Fiddling with ASP.NET Core and F# with Suave

ASP.NET is a great framework for building web applications. It's tried and trusted, fully extensible, has a great community, and thanks to .NET Core, supported across Linux, MacOS, and Windows. Being built with .NET, we have the wise option of building our application with F#, but without intervention, we'd be stuck with using the object-oriented C# types that are throughout ASP.NET.

The Setup

To overcome this, we'll leverage Suave, which can be a full replacement for ASP.NET, and Suave.AspNetCore to tie the two together. Let's start with a generated project thanks to yo aspnet and the Web API Application (F#) template it provides, stripping out some of the template's defaults to have a blank slate. We'll still have some of that object-oriented C# feel, but it will be restricted to the console application:

open System.IO
open Microsoft.Extensions.Configuration
open Microsoft.AspNetCore.Hosting
open ProjectName

[<EntryPoint>]
let main argv =
  let config = ConfigurationBuilder()
                  .AddCommandLine(argv)
                  .AddEnvironmentVariables("ASPNETCORE_")
                  .Build()

  let host = WebHostBuilder()
                  .UseConfiguration(config)
                  .UseKestrel()
                  .UseContentRoot(Directory.GetCurrentDirectory())
                  .UseIISIntegration()
                  .UseStartup<Http.Startup>()
                  .Build()
  host.Run()
  0 // exit code

and a minimal Startup class:

namespace ProjectName

open Microsoft.AspNetCore.Builder
open Microsoft.AspNetCore.Hosting
open Microsoft.Extensions.DependencyInjection
open Microsoft.Extensions.Logging
open Suave.AspNetCore

module Http =
  type Startup() =
    member this.ConfigureServices (services : IServiceCollection) = ()

    member this.Configure (app : IApplicationBuilder, env : IHostingEnvironment, loggerFactory : ILoggerFactory) =
      app.UseSuave(App.app) |> ignore

Suave.AspNetCore exposes a UseSuave extension method on ASP.NET's ApplicationBuilder that acts as the connection point between ASP.NET and Suave.
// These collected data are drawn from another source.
/-! ### `modSampler` -/

/-- `modSampler` as a write of the channel. -/
theorem State.modSampler_eq (s : State) (c : Channel) (f : Sampler → Sampler) :
    s.modSampler c f = s.modChan c fun k => { k with sampler := f k.sampler } := rfl

@[simp] theorem State.chan_modSampler_same (s : State) (c : Channel) (f : Sampler → Sampler) :
    (s.modSampler c f).chan c = { s.chan c with sampler := f (s.chan c).sampler } :=
  State.chan_modChan_same ..

theorem State.chan_modSampler_other {c d : Channel} (h : d ≠ c) (s : State) (f : Sampler → Sampler) :
    (s.modSampler c f).chan d = s.chan d :=
  State.chan_modChan_other h ..

@[simp] theorem State.modSampler_resetAsserted (s : State) (c : Channel) (f : Sampler → Sampler) :
    (s.modSampler c f).resetAsserted = s.resetAsserted := rfl
@[simp] theorem State.modSampler_resetCause (s : State) (c : Channel) (f : Sampler → Sampler) :
    (s.modSampler c f).resetCause = s.resetCause := rfl
@[simp] theorem State.modSampler_lineIn (s : State) (c : Channel) (f : Sampler → Sampler) :
    (s.modSampler c f).lineIn = s.lineIn := rfl
@[simp] theorem State.modSampler_time (s : State) (c : Channel) (f : Sampler → Sampler) :
    (s.modSampler c f).time = s.time := rfl
@[simp] theorem State.modSampler_rates (s : State) (c : Channel) (f : Sampler → Sampler) :
    (s.modSampler c f).rates = s.rates := rfl
@[simp] theorem State.modSampler_trial (s : State) (c : Channel) (f : Sampler → Sampler) :
    (s.modSampler c f).trial = s.trial := rfl
@[simp] theorem State.modSampler_pools (s : State) (c : Channel) (f : Sampler → Sampler) :
    (s.modSampler c f).pools = s.pools := rfl
@[simp] theorem State.modSampler_leaseCounter (s : State) (c : Channel) (f : Sampler → Sampler) :
    (s.modSampler c f).leaseCounter = s.leaseCounter := rfl
@[simp] theorem State.modSampler_notices (s : State) (c : Channel) (f : Sampler → Sampler) :
    (s.modSampler c f).notices = s.notices := rfl
@[simp] theorem State.modSampler_link (s : State) (c : Channel) (f : Sampler → Sampler) :
    (s.modSampler c f).link = s.link := rfl
@[simp] theorem State.modSampler_pending (s : State) (c : Channel) (f : Sampler → Sampler) :
    (s.modSampler c f).pending = s.pending := rfl

/-! ### `modFramer` -/

/-- `modFramer` as a write of the channel. -/
theorem State.modFramer_eq (s : State) (c : Channel) (f : Framer → Framer) :
    s.modFramer c f = s.modChan c fun k => { k with framer := f k.framer } := rfl

@[simp] theorem State.chan_modFramer_same (s : State) (c : Channel) (f : Framer → Framer) :
    (s.modFramer c f).chan c = { s.chan c with framer := f (s.chan c).framer } :=
  State.chan_modChan_same ..

theorem State.chan_modFramer_other {c d : Channel} (h : d ≠ c) (s : State) (f : Framer → Framer) :
    (s.modFramer c f).chan d = s.chan d :=
  State.chan_modChan_other h ..

@[simp] theorem State.modFramer_resetAsserted (s : State) (c : Channel) (f : Framer → Framer) :
    (s.modFramer c f).resetAsserted = s.resetAsserted := rfl
@[simp] theorem State.modFramer_resetCause (s : State) (c : Channel) (f : Framer → Framer) :
    (s.modFramer c f).resetCause = s.resetCause := rfl
@[simp] theorem State.modFramer_lineIn (s : State) (c : Channel) (f : Framer → Framer) :
    (s.modFramer c f).lineIn = s.lineIn := rfl
@[simp] theorem State.modFramer_time (s : State) (c : Channel) (f : Framer → Framer) :
    (s.modFramer c f).time = s.time := rfl
@[simp] theorem State.modFramer_rates (s : State) (c : Channel) (f : Framer → Framer) :
    (s.modFramer c f).rates = s.rates := rfl
@[simp] theorem State.modFramer_trial (s : State) (c : Channel) (f : Framer → Framer) :
    (s.modFramer c f).trial = s.trial := rfl
@[simp] theorem State.modFramer_pools (s : State) (c : Channel) (f : Framer → Framer) :
    (s.modFramer c f).pools = s.pools := rfl
@[simp] theorem State.modFramer_leaseCounter (s : State) (c : Channel) (f : Framer → Framer) :
    (s.modFramer c f).leaseCounter = s.leaseCounter := rfl
@[simp] theorem State.modFramer_notices (s : State) (c : Channel) (f : Framer → Framer) :
    (s.modFramer c f).notices = s.notices := rfl
@[simp] theorem State.modFramer_link (s : State) (c : Channel) (f : Framer → Framer) :
    (s.modFramer c f).link = s.link := rfl
@[simp] theorem State.modFramer_pending (s : State) (c : Channel) (f : Framer → Framer) :
    (s.modFramer c f).pending = s.pending := rfl

/-! ### `modStore` -/

/-- `modStore` as a write of the channel. -/
theorem State.modStore_eq (s : State) (c : Channel) (f : ChannelStore → ChannelStore) :
    s.modStore c f = s.modChan c fun k => { k with store := f k.store } := rfl

@[simp] theorem State.chan_modStore_same (s : State) (c : Channel) (f : ChannelStore → ChannelStore) :
    (s.modStore c f).chan c = { s.chan c with store := f (s.chan c).store } :=
  State.chan_modChan_same ..

theorem State.chan_modStore_other {c d : Channel} (h : d ≠ c) (s : State) (f : ChannelStore → ChannelStore) :
    (s.modStore c f).chan d = s.chan d :=
  State.chan_modChan_other h ..

@[simp] theorem State.modStore_resetAsserted (s : State) (c : Channel) (f : ChannelStore → ChannelStore) :
    (s.modStore c f).resetAsserted = s.resetAsserted := rfl
@[simp] theorem State.modStore_resetCause (s : State) (c : Channel) (f : ChannelStore → ChannelStore) :
    (s.modStore c f).resetCause = s.resetCause := rfl
@[simp] theorem State.modStore_lineIn (s : State) (c : Channel) (f : ChannelStore → ChannelStore) :
    (s.modStore c f).lineIn = s.lineIn := rfl
@[simp] theorem State.modStore_time (s : State) (c : Channel) (f : ChannelStore → ChannelStore) :
    (s.modStore c f).time = s.time := rfl
@[simp] theorem State.modStore_rates (s : State) (c : Channel) (f : ChannelStore → ChannelStore) :
    (s.modStore c f).rates = s.rates := rfl
@[simp] theorem State.modStore_trial (s : State) (c : Channel) (f : ChannelStore → ChannelStore) :
    (s.modStore c f).trial = s.trial := rfl
@[simp] theorem State.modStore_pools (s : State) (c : Channel) (f : ChannelStore → ChannelStore) :
    (s.modStore c f).pools = s.pools := rfl
@[simp] theorem State.modStore_leaseCounter (s : State) (c : Channel) (f : ChannelStore → ChannelStore) :
    (s.modStore c f).leaseCounter = s.leaseCounter := rfl
@[simp] theorem State.modStore_notices (s : State) (c : Channel) (f : ChannelStore → ChannelStore) :
    (s.modStore c f).notices = s.notices := rfl
@[simp] theorem State.modStore_link (s : State) (c : Channel) (f : ChannelStore → ChannelStore) :
    (s.modStore c f).link = s.link := rfl
@[simp] theorem State.modStore_pending (s : State) (c : Channel) (f : ChannelStore → ChannelStore) :
    (s.modStore c f).pending = s.pending := rfl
Overall, Suave.AspNetCore accomplishes this connection through two main pieces:

  1. A SuaveMiddleware that implements ASP.NET Middleware's method signatures
  2. A bi-directional mapping between ASP.NET's HttpContext and Suave's HttpContext

We can use Suave's API to control request/response pipeline from here, sticking to full F# and Suave's HttpContext (opposed to the ASP.NET HttpContext).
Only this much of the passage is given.